● **DESCRIPTION OF THE TASK**: Copy the following listing word for word.

● **GIVEN MATERIAL**:
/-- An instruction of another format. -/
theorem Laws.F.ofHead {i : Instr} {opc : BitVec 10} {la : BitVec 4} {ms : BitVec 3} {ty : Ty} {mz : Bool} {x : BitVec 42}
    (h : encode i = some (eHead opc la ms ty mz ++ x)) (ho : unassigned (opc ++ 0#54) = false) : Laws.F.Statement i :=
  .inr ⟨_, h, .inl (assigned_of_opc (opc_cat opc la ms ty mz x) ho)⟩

● **EXERCISE SOLUTION**:
/-- An instruction of another format. -/
theorem Laws.F.ofHead {i : Instr} {opc : BitVec 10} {la : BitVec 4} {ms : BitVec 3} {ty : Ty} {mz : Bool} {x : BitVec 42}
    (h : encode i = some (eHead opc la ms ty mz ++ x)) (ho : unassigned (opc ++ 0#54) = false) : Laws.F.Statement i :=
  .inr ⟨_, h, .inl (assigned_of_opc (opc_cat opc la ms ty mz x) ho)⟩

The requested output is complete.